→ **WHAT THIS TASK INVOLVES**: Report the number of lines in the data where the word "false" appears, and add no other text.

Saved entries:
-- ==== Sys2Proof/Tests/Slice0.lean ====
section
/-! SUPPORT. The model's own tests: the smoke test of WellFormed, decoding of words written out from 30_encoding.md,
one-step tests whose expected values are those of 95_test_vectors.md, and a witness for the hypotheses of every
statement. -/

open Sys2Proof Sys2Proof.Machine

namespace Sys2Proof.Tests

set_option Elab.async false

/-! ### WellFormed refuses an ill-formed term, check by check -/

theorem test_wf_refuses_wide_widths :
    (Instr.wbits 128).wf = false ∧ (Instr.rpeek 128).wf = false ∧ (Instr.rmatch 128).wf = false ∧
      (Instr.radv 128).wf = false := by decide

theorem test_wf_refuses_builder_slots :
    (Instr.binit 2).wf = false ∧ (Instr.bscan 2).wf = false ∧ (Instr.bline 2).wf = false ∧
      (Instr.bscanln 2).wf = false ∧ (Instr.bscanbuf 2).wf = false ∧ (Instr.bmerge 2 0).wf = false ∧
      (Instr.bmerge 0 2).wf = false ∧ (Instr.binfo 2).wf = false ∧ (Instr.bbuild 2 0).wf = false := by decide

theorem test_wf_refuses_model_slots :
    (Instr.bbuild 0 2).wf = false ∧ (Instr.hbuild 2).wf = false ∧ (Instr.encode 2).wf = false ∧
      (Instr.decode 2).wf = false ∧ (Instr.minfo 2).wf = false ∧ (Instr.mentry 2).wf = false ∧
      (Instr.mlookup 2).wf = false ∧ (Instr.mfree 2).wf = false := by decide

/-! ### Decoding. A word is written RSV_W7_SB_SA_OPC (30_encoding.md R101, R105) -/

theorem test_decode_system : Sys2Proof.decode 0b00000000000_0000000_000_000_00000000 = .ok .nop := by rfl

theorem test_decode_writer :
    Sys2Proof.decode 0b00000000000_0000000_000_000_00000001 = .ok .winit ∧
    Sys2Proof.decode 0b00000000000_0001000_000_000_00000010 = .ok (.wbits 8) ∧
    Sys2Proof.decode 0b00000000000_0000000_000_000_00000011 = .ok .wfinish := ⟨rfl, rfl, rfl⟩

theorem test_decode_reader :
    Sys2Proof.decode 0b00000000000_0000000_000_000_00000100 = .ok .rinit ∧
    Sys2Proof.decode 0b00000000000_0000100_000_000_00000101 = .ok (.rpeek 4) ∧
    Sys2Proof.decode 0b00000000000_1111111_000_000_00000110 = .ok (.rmatch 127) ∧
    Sys2Proof.decode 0b00000000000_1000001_000_000_00000111 = .ok (.radv 65) := ⟨rfl, rfl, rfl, rfl⟩

theorem test_decode_builder :
    Sys2Proof.decode 0b00000000000_0000000_000_001_00001000 = .ok (.binit 1) ∧
    Sys2Proof.decode 0b00000000000_0000000_000_001_00001001 = .ok (.bscan 1) ∧
    Sys2Proof.decode 0b00000000000_0000000_000_001_00001010 = .ok (.bline 1) ∧
    Sys2Proof.decode 0b00000000000_0000000_000_000_00001011 = .ok (.bscanln 0) ∧
    Sys2Proof.decode 0b00000000000_0000000_000_001_00001100 = .ok (.bscanbuf 1) ∧
    Sys2Proof.decode 0b00000000000_0000000_001_000_00001101 = .ok (.bmerge 0 1) ∧
    Sys2Proof.decode 0b00000000000_0000000_000_001_00001110 = .ok (.binfo 1) := ⟨rfl, rfl, rfl, rfl, rfl, rfl, rfl⟩

theorem test_decode_model :
    Sys2Proof.decode 0b00000000000_0000000_001_000_00001111 = .ok (.bbuild 0 1) ∧
    Sys2Proof.decode 0b00000000000_0000000_001_000_00010000 = .ok (.hbuild 1) ∧
    Sys2Proof.decode 0b00000000000_0000000_000_001_00010011 = .ok (.minfo 1) ∧
    Sys2Proof.decode 0b00000000000_0000000_000_001_00010100 = .ok (.mentry 1) ∧
    Sys2Proof.decode 0b00000000000_0000000_000_001_00010101 = .ok (.mlookup 1) ∧
    Sys2Proof.decode 0b00000000000_0000000_000_001_00010110 = .ok (.mfree 1) := ⟨rfl, rfl, rfl, rfl, rfl, rfl⟩

theorem test_decode_codec :
    Sys2Proof.decode 0b00000000000_0000000_000_001_00010001 = .ok (.encode 1) ∧
    Sys2Proof.decode 0b00000000000_0000000_000_001_00010010 = .ok (.decode 1) := ⟨rfl, rfl⟩

/-- ILL-1 to ILL-9 of 95_test_vectors.md 2.1. -/
theorem test_decode_refuses_illegal_words :
    Sys2Proof.decode 0x00000017 = .error .reservedOpcode ∧ Sys2Proof.decode 0x000000FF = .error .reservedOpcode ∧
    Sys2Proof.decode 0x00000100 = .error .nonzeroField ∧ Sys2Proof.decode 0x00200000 = .error .nonzeroField ∧
    Sys2Proof.decode 0x00004001 = .error .nonzeroField ∧ Sys2Proof.decode 0x00000308 = .error .slotOutOfRange ∧
    Sys2Proof.decode 0x0000020F = .error .slotOutOfRange ∧ Sys2Proof.decode 0x0000110F = .error .slotOutOfRange ∧
    Sys2Proof.decode 0x0000100F = .error .slotOutOfRange := ⟨rfl, rfl, rfl, rfl, rfl, rfl, rfl, rfl, rfl⟩

/-- The rows' match and mask as spec/opcode_table.json has them (30_encoding.md R106). -/
theorem test_rows_match_and_mask :
    opTable.map (fun r => (r.matchWord.toNat, r.mask.toNat)) =
      [(0x00, 0xFFFFFFFF), (0x01, 0xFFFFFFFF), (0x02, 0xFFE03FFF), (0x03, 0xFFFFFFFF), (0x04, 0xFFFFFFFF),
        (0x05, 0xFFE03FFF), (0x06, 0xFFE03FFF), (0x07, 0xFFE03FFF)]
      ++ [(0x08, 0xFFFFF8FF), (0x09, 0xFFFFF8FF), (0x0A, 0xFFFFF8FF), (0x0B, 0xFFFFF8FF), (0x0C, 0xFFFFF8FF),
        (0x0D, 0xFFFFC0FF), (0x0E, 0xFFFFF8FF), (0x0F, 0xFFFFC0FF)]
      ++ [(0x10, 0xFFFFC7FF), (0x11, 0xFFFFF8FF), (0x12, 0xFFFFF8FF), (0x13, 0xFFFFF8FF), (0x14, 0xFFFFF8FF),
        (0x15, 0xFFFFF8FF), (0x16, 0xFFFFF8FF)] := by decide

theorem test_decode_table_word :
    decodeTableWord 32 0x0000080F = some (.bbuild 0 1) ∧ decodeTableWord 32 0x17 = none := ⟨rfl, rfl⟩

/-- The examples of 30_encoding.md R109. -/
theorem test_disassemble :
    disassemble 0x00020002 = some "WBITS #8" ∧ disassemble 0x0000080D = some "BMERGE b0, b1" ∧
      disassemble 0x0000080F = some "BBUILD b0, m1" ∧ disassemble 0x00000017 = none := by decide +kernel

/-- `WRITE <v>, #<n>` of 30_encoding.md R111. -/
theorem test_pseudo_write :
    expandPseudo (.write 5 3) = [.writeReg 8 0x08 5, .writeReg 8 0x00 0x0000C002] := by decide

/-! ### Small states -/

/-- The state of a next outcome; the state before for another. -/
def after (i : Instr) (s : State) : State :=
  match exec i s with
  | .next t => t
  | .fault _ => s
  | .refused _ => s

/-- One step. -/
def stepped (s : State) : State :=
  match step s with
  | .next t => t
  | .fault _ => s
  | .refused _ => s

/-- The reset state of the vectors (95_test_vectors.md: DMEM_SIZE = 0x1000, caps larger than they need). -/
def start : State := State.resetWith ⟨0x1000, 100, 100⟩ 0

/-- `s` with OP0..OP3 set. -/
def ops (s : State) (a b c d : Word) : State := (((s.withOp0 a).withOp1 b).withOp2 c).withOp3 d

/-- `s` with bytes in DMEM. -/
def mem (s : State) (a : Nat) (bs : List Byte) : State := s.withDmem (s.dmem.writeAll a bs)

/-- LAST_ERR and ERR_INFO. -/
def errorOf (s : State) : Option ErrorKind × Word := (s.status.lastErr, s.errInfo)

/-- An open writer over (0x100, 16), just opened. -/
def wOpen : State := start.withWriter ⟨.opened, 0x100, 16, 0, 0, 64, 0⟩

/-- The same with 60 bits written, all 0 but the last two (WR-3, first write). -/
def wSixty : State := start.withWriter ⟨.opened, 0x100, 16, 0, 0x30, 4, 0⟩

/-- WR-5 before its WFINISH: word 0 stored, 21 bits more. -/
def wPartial : State :=
  (mem start 0x100 [0, 0, 0, 0, 0, 0, 0, 0x3A]).withWriter ⟨.opened, 0x100, 16, 1, 0xBCDEF00000000000, 43, 0⟩

/-- The writer of SRC-1 after its WFINISH. -/
def wClosed : State :=
  (mem start 0x100 [0, 1, 2, 3, 4, 5, 6, 7]).withWriter ⟨.closed, 0x100, 16, 1, 0, 64, 8⟩

/-- RD-1's setup. -/
def rOpen : State := (mem start 0x40 [0xF0]).withReader ⟨true, 0x40, 1, 0⟩

/-- A reader at the end of its one byte (RD-7). -/
def rEnd : State := (mem start 0x40 [0xF0]).withReader ⟨true, 0x40, 1, 8⟩

/-- The builder of BLD-3: "aab" scanned as one line at order 3. -/
def bAab : Builder :=
  ⟨.active, .three, [], [(0x61, 2), (0x62, 1)],
    [([0x61], ⟨3, 1⟩), ([0x61, 0x61], ⟨2, 1⟩), ([0x61, 0x61, 0x62], ⟨1, 1⟩)], 1, 0⟩

/-- The same of "aac". -/
def bAac : Builder :=
  ⟨.active, .three, [], [(0x61, 2), (0x63, 1)],
    [([0x61], ⟨3, 1⟩), ([0x61, 0x61], ⟨2, 1⟩), ([0x61, 0x61, 0x63], ⟨1, 1⟩)], 1, 0⟩

/-- Both lines in one builder (BLD-16). -/
def bBoth : Builder :=
  ⟨.active, .three, [], [(0x61, 4), (0x62, 1), (0x63, 1)],
    [([0x61], ⟨6, 2⟩), ([0x61, 0x61], ⟨4, 2⟩), ([0x61, 0x61, 0x62], ⟨1, 1⟩), ([0x61, 0x61, 0x63], ⟨1, 1⟩)], 2, 0⟩

/-- The table of SRC-3. -/
def huf3 : Model :=
  ⟨.three, [⟨0x61, 1, 0b11, 2, 4⟩, ⟨0x62, 1, 0b010, 3, 1⟩, ⟨0x63, 1, 0b011, 3, 1⟩, ⟨0x626161, 3, 0b100, 3, 1⟩,
    ⟨0x636161, 3, 0b101, 3, 1⟩, ⟨0xFF, 1, 0b00, 2, 2⟩]⟩

/-- BLD-16 before its BMERGE. -/
def bTwo : State := (start.withBuilder 0 bAab).withBuilder 1 bAac

/-- The HUF-3 model in slot 0. -/
def mZero : State := start.withModel 0 (some huf3)

/-- "abc" at 0x100, output at 0x200 (COD-5). -/
def encAbc : State := ops (mem mZero 0x100 [0x61, 0x62, 0x63]) 0x100 3 0x200 16

/-- DEC-2's input. -/
def decIn : State := ops (mem mZero 0x300 [0x8B, 0x40]) 0x300 2 0x400 16

/-- P5's three HBUILD entries at 0x200. -/
def hIn : State :=
  ops (mem start 0x200
    ([0x61, 0, 0, 0, 0, 0, 0, 0, 3, 0, 0, 0, 0, 0, 0, 0] ++ [0x62, 0, 0, 0, 0, 0, 0, 0, 1, 0, 0, 0, 0, 0, 0, 0]
      ++ [0xFF, 0, 0, 0, 0, 0, 0, 0, 1, 0, 0, 0, 0, 0, 0, 0])) 0x200 3 1 0

/-! ### Reset and the step -/

/-- RST-1. -/
theorem test_reset_registers :
    State.reset.readReg 0x40 = 0 ∧ State.reset.readReg 0x50 = 0x4000 ∧ State.reset.readReg 0x58 = 0 ∧
      State.reset.readReg 0x70 = 0 ∧ State.reset.readReg 0x90 = 0x22 ∧ State.reset.readReg 0x98 = 0 := by
  decide +kernel

theorem test_reset_memory_is_canonical : State.reset.dmem.wf = true := by decide

/-- 30_encoding.md R100 and log 6: the placed word is the next thing the machine runs. -/
theorem test_fetch_word_runs :
    (stepped (State.reset.withFetchWord 32 0x00000001)).writer.mode = .opened ∧
      (stepped (State.reset.withFetchWord 32 0x00000001)).host = [] := by decide +kernel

→ **REPLY**: 9